## Exercise objective
Work through the data line by line, gathering every line that has the word "Outcome".

## Dataset entries
theorem getLsbD_xor_bit (w : Word) {n : Nat} (hn : n < 32) (j : Nat) :
    (w ^^^ bit n).getLsbD j = if j = n then !w.getLsbD j else w.getLsbD j := by
  by_cases h : j = n <;> simp [getLsbD_bit hn, h]

/-- The command is a modify of the cell at `a` (R116) that replaces bit n by what `g` makes of it and keeps the others. -/
def ModifiesBit (i : Instr) (a : Addr) (n : Nat) (g : Bool → Bool) : Prop :=
  ∃ f : Word → Word, (∀ s, exec i s = .next (modifyOn Config.current a f s)) ∧
    ∀ w j, j < 32 → (f w).getLsbD j = if j = n then g (w.getLsbD j) else w.getLsbD j

theorem mand_not_bit_modifiesBit (a : Addr) {n : Nat} (hn : n < 32) :
    ModifiesBit (.mand a (~~~ bit n)) a n fun _ => false :=
  ⟨_, fun s => congrArg Host.Outcome.next (mandOn_eq _ a _ s), fun w _ => getLsbD_and_not_bit_of_lt w hn⟩

theorem mor_bit_modifiesBit (a : Addr) {n : Nat} (hn : n < 32) : ModifiesBit (.mor a (bit n)) a n fun _ => true :=
  ⟨_, fun s => congrArg Host.Outcome.next (morOn_eq _ a _ s), fun w j _ => getLsbD_or_bit w hn j⟩

theorem mxor_bit_modifiesBit (a : Addr) {n : Nat} (hn : n < 32) : ModifiesBit (.mxor a (bit n)) a n fun b => !b :=
  ⟨_, fun s => congrArg Host.Outcome.next (mxorOn_eq _ a _ s), fun w j _ => getLsbD_xor_bit w hn j⟩

/-- With no observer at its address, such a command changes that bit and answers. -/
theorem exec_of_modifiesBit {i : Instr} {a : Addr} {n : Nat} {g : Bool → Bool} {s : State} (hi : ModifiesBit i a n g)
    (ho : s.BusOrigin) (hm : s.MapsWf) (hu : s.Unobserved a) :
    ∃ t, exec i s = .next t ∧
      (∀ j, j < 32 → (t.cell a).getLsbD j = if j = n then g ((s.cell a).getLsbD j) else (s.cell a).getLsbD j) ∧
      (∀ b, b ≠ a → t.cell b = s.cell b) ∧
      t = { s with cells := t.cells, active := [], resp := some (s.origin, ⟨true, 0x00, 0⟩) } := by
  obtain ⟨f, he, hf⟩ := hi
  refine ⟨_, (he s).trans (congrArg _ (modifyOn_of_unobserved ho f hm hu)), fun j hj => ?_,
    fun b hb => State.cell_setCell_other s.clearActive _ hb, rfl⟩
  rw [State.respond_cell, State.cell_setCell_same (s := s.clearActive) hm.cells]
  exact hf _ j hj

/-- Settles O55: the façade picks the command, and the command changes one bit. -/
theorem pinOperationsChangeOneBit : Obligations.PinOperationsChangeOneBit := by
  intro p n s hn ho hm x hx hu
  have hlt : n < 32 := Nat.lt_succ_of_le hn
  have hcmd := facadePinCommand_of_valid p (pin := n) (by omega)
  obtain ⟨i, hi, hbit⟩ : ∃ i, facadeCommands Config.current x.1 = .ok [i] ∧
      ModifiesBit i (Config.current.addr x.2.1) n x.2.2 := by
    simp only [List.mem_cons, List.not_mem_nil, or_false] at hx
    obtain rfl | rfl | rfl | rfl | rfl | rfl | rfl := hx
    · exact ⟨_, hcmd _, mor_bit_modifiesBit _ hlt⟩
    · exact ⟨_, hcmd _, mand_not_bit_modifiesBit _ hlt⟩
    · exact ⟨_, hcmd _, mor_bit_modifiesBit _ hlt⟩
    · exact ⟨_, hcmd _, mand_not_bit_modifiesBit _ hlt⟩
    · exact ⟨_, hcmd _, mxor_bit_modifiesBit _ hlt⟩
    · exact ⟨_, hcmd _, mor_bit_modifiesBit _ hlt⟩
    · exact ⟨_, hcmd _, mand_not_bit_modifiesBit _ hlt⟩
  obtain ⟨t, he, heffect⟩ := exec_of_modifiesBit hbit ho hm hu
  exact ⟨i, t, hi, he, heffect⟩

/-! ## Two modifies in a row (R184, R185) -/

/-- On a canonical memory, a store over a store at the same address leaves the later one. -/
theorem Memory.write_write {m : Memory} (hm : m.wf) (a : Addr) (v w : Word) :
    (m.write a v).write a w = m.write a w := by
  have hv := Memory.wf_write hm a v
  refine Memory.ext_read (Memory.wf_write hv a w) (Memory.wf_write hm a w) fun b => ?_
  by_cases hb : b = a
  · rw [hb, Memory.read_write_same hv, Memory.read_write_same hm]
  · simp only [Memory.read_write_other _ _ hb]

/-- Two unobserved modifies give back the cells if the second undoes the first on the value the cell holds. -/
theorem modifyOn_modifyOn_cells {c : Config} {a : Addr} {f g : Word → Word} {s : State} (ho : s.BusOrigin)
    (hm : s.MapsWf) (hu : s.Unobserved a) (hfg : g (f (s.cell a)) = s.cell a) :
    (modifyOn c a g (modifyOn c a f s)).cells = s.cells := by
  have hmid : ((s.clearActive.setCell a (f (s.cell a))).respond ⟨true, 0x00, 0⟩).MapsWf :=
    ⟨Memory.wf_write hm.cells a _, hm.robs, hm.wobs⟩
  rw [modifyOn_of_unobserved ho f hm hu, modifyOn_of_unobserved (by exact ho) g hmid hu, State.respond_cell,
    State.cell_setCell_same (s := s.clearActive) hm.cells, hfg]
  calc (s.cells.write a (f (s.cell a))).write a (s.cell a)
      = s.cells.write a (s.cell a) := Memory.write_write hm.cells a _ _
    _ = s.cells := congrArg State.cells (State.setCell_self hm.cells a)

theorem xor_bit_xor_bit (w : Word) (n : Nat) : (w ^^^ bit n) ^^^ bit n = w := by
  rw [BitVec.xor_assoc, BitVec.xor_self, BitVec.xor_zero]

theorem or_bit_and_not_bit {w : Word} {n : Nat} (hn : n < 32) (hw : w.getLsbD n = false) :
    (w ||| bit n) &&& ~~~ bit n = w := by
  refine BitVec.eq_of_getLsbD_eq fun j hj => ?_
  rw [getLsbD_and_not_bit_of_lt _ hn hj, getLsbD_or_bit _ hn]
  by_cases h : j = n
  · rw [if_pos h, h, hw]
  · rw [if_neg h, if_neg h]

/-- Settles O56: each pair of commands is a pair of modifies, and the second undoes the first. -/
theorem toggleTwiceAndSetClearRestore : Obligations.ToggleTwiceAndSetClearRestore := by
  intro p n s hn ho hm hu
  refine ⟨⟨_, _, rfl, rfl, ?_⟩, fun hbit => ⟨_, _, rfl, rfl, ?_⟩⟩
  · rw [mxorOn_eq, mxorOn_eq]
    exact modifyOn_modifyOn_cells ho hm hu (xor_bit_xor_bit _ n)
  · rw [mandOn_eq, morOn_eq]
    exact modifyOn_modifyOn_cells ho hm hu (or_bit_and_not_bit (Nat.lt_succ_of_le hn) hbit)

/-! ## The timer getters (R188, R189) -/

/-- Natural division by 0 is 0, so the two zero tests of R188 are no cases of the quotient. -/
theorem timerFreq_eq (ctrl top : Word) :
    timerFreq ctrl top = 16000000 / ((timerPrescaler ctrl).toNat * top.toNat) := by
  rw [timerFreq]
  split
  next h => rcases h with h | h <;> simp [h]
  next => exact Nat.div_div_eq_div_mul ..

theorem pwmDuty_eq (cmp top : Word) : pwmDuty cmp top = 100 * cmp.toNat / top.toNat := by
  rw [pwmDuty]
  split
  next h => rw [h, Nat.div_zero]
  next => rfl

/-- Settles O57: each value is one floored quotient, and the two reads are those `facadeCommands` lists. -/
theorem timerGettersCompute : Obligations.TimerGettersCompute :=
  fun a b => ⟨timerFreq_eq a b, pwmDuty_eq a b, rfl, rfl, rfl, rfl⟩

/-! ## The DAC history (R190) -/

/-- The positions from any start are different within one round. -/
theorem add_mod_ne_of_lt {w i j m : Nat} (hij : i < j) (hj : j < m) : (w + j) % m ≠ (w + i) % m := fun h =>
  hij.ne' (Nat.ModEq.eq_of_lt_of_lt (Nat.ModEq.add_left_cancel' w h) hj (hij.trans hj))

section History

variable (c : Config) (s : State)

theorem hist_length_appendSamples (xs : List Sample) :
    (xs.foldl (fun t x => t.appendSample c x) s).hist.length = s.hist.length := by
  induction xs using List.reverseRecOn with
  | nil => rfl
  | append_singleton xs x ih => rw [List.foldl_concat, State.appendSample_hist, List.length_set, ih]

theorem widx_appendSamples (hw : s.widx < c.dacHistLen) (xs : List Sample) :
    (xs.foldl (fun t x => t.appendSample c x) s).widx = (s.widx + xs.length) % c.dacHistLen := by
  induction xs using List.reverseRecOn with
  | nil => exact (Nat.mod_eq_of_lt hw).symm
  | append_singleton xs x ih =>
    rw [List.foldl_concat, State.appendSample_widx, ih, Nat.mod_add_mod, List.length_append, List.length_singleton,
      Nat.add_assoc]

/-- Up to one round of appends, the samples stand in order from where `WIDX` was: each append writes behind those
before it and on none of them. -/
theorem hist_getElem?_appendSamples (hl : s.hist.length = c.dacHistLen) (hw : s.widx < c.dacHistLen)
    (xs : List Sample) (hx : xs.length ≤ c.dacHistLen) {i : Nat} (hi : i < xs.length) :
    (xs.foldl (fun t x => t.appendSample c x) s).hist[(s.widx + i) % c.dacHistLen]? = xs[i]? := by
  induction xs using List.reverseRecOn with
  | nil => nomatch hi
  | append_singleton xs x ih =>
    rw [List.length_append, List.length_singleton] at hx hi
    rw [List.foldl_concat, State.appendSample_hist, widx_appendSamples c s hw]
    obtain h | h := Nat.lt_or_eq_of_le (Nat.le_of_lt_succ hi)
    · rw [List.getElem?_set_ne (add_mod_ne_of_lt h hx), List.getElem?_append_left h]
      exact ih (Nat.le_of_lt hx) h
    · have hpos : (s.widx + xs.length) % c.dacHistLen < (xs.foldl (fun t x => t.appendSample c x) s).hist.length := by
        rw [hist_length_appendSamples, hl]
        exact Nat.mod_lt _ c.dacHistLen_pos
      rw [h, List.getElem?_set_self hpos, List.getElem?_concat_length]

end History

/-- Settles O58: a full round of appends is the case in which `WIDX` has gone on by the whole length. -/
theorem dacHistoryIsCircular : Obligations.DacHistoryIsCircular := by
  refine ⟨fun _ _ _ => rfl, fun c s xs hl hw hx => ⟨?_, fun i hi => ?_⟩⟩
  · rw [widx_appendSamples c s hw, hx, Nat.add_mod_right, Nat.mod_eq_of_lt hw]
  · exact hist_getElem?_appendSamples c s hl hw xs hx.le (hx ▸ hi)

end Sys2Proof.Machine
end

section
/-! The arbiter (R230): which steps are enabled, that a step grants exactly one of them, and the queues it takes its
commands from (R276). -/

namespace Sys2Proof.Machine

/-! ## Which steps are enabled (R219, R221, R230) -/

/-- R214: no step of a faulted machine. -/
theorem enabledTurns_of_fault {s : State} (h : s.fault ≠ none) : enabledTurns s = [] := if_neg h

theorem fault_of_mem_enabledTurns {s : State} {t : Turn} (h : t ∈ enabledTurns s) : s.fault = none := by
  by_contra hf
  rw [enabledTurns_of_fault hf] at h
  nomatch h

theorem admits_iff {s : State} {o : Origin} : s.admits o = true ↔ ∀ g, o = .hook g → ∃ k, s.loopOf g = .call k := by
  rw [← Bool.not_eq_false, admits_eq_false]
  push Not
  rfl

## Result for this task
  ⟨_, fun s => congrArg Host.Outcome.next (mandOn_eq _ a _ s), fun w _ => getLsbD_and_not_bit_of_lt w hn⟩
  ⟨_, fun s => congrArg Host.Outcome.next (morOn_eq _ a _ s), fun w j _ => getLsbD_or_bit w hn j⟩
  ⟨_, fun s => congrArg Host.Outcome.next (mxorOn_eq _ a _ s), fun w j _ => getLsbD_xor_bit w hn j⟩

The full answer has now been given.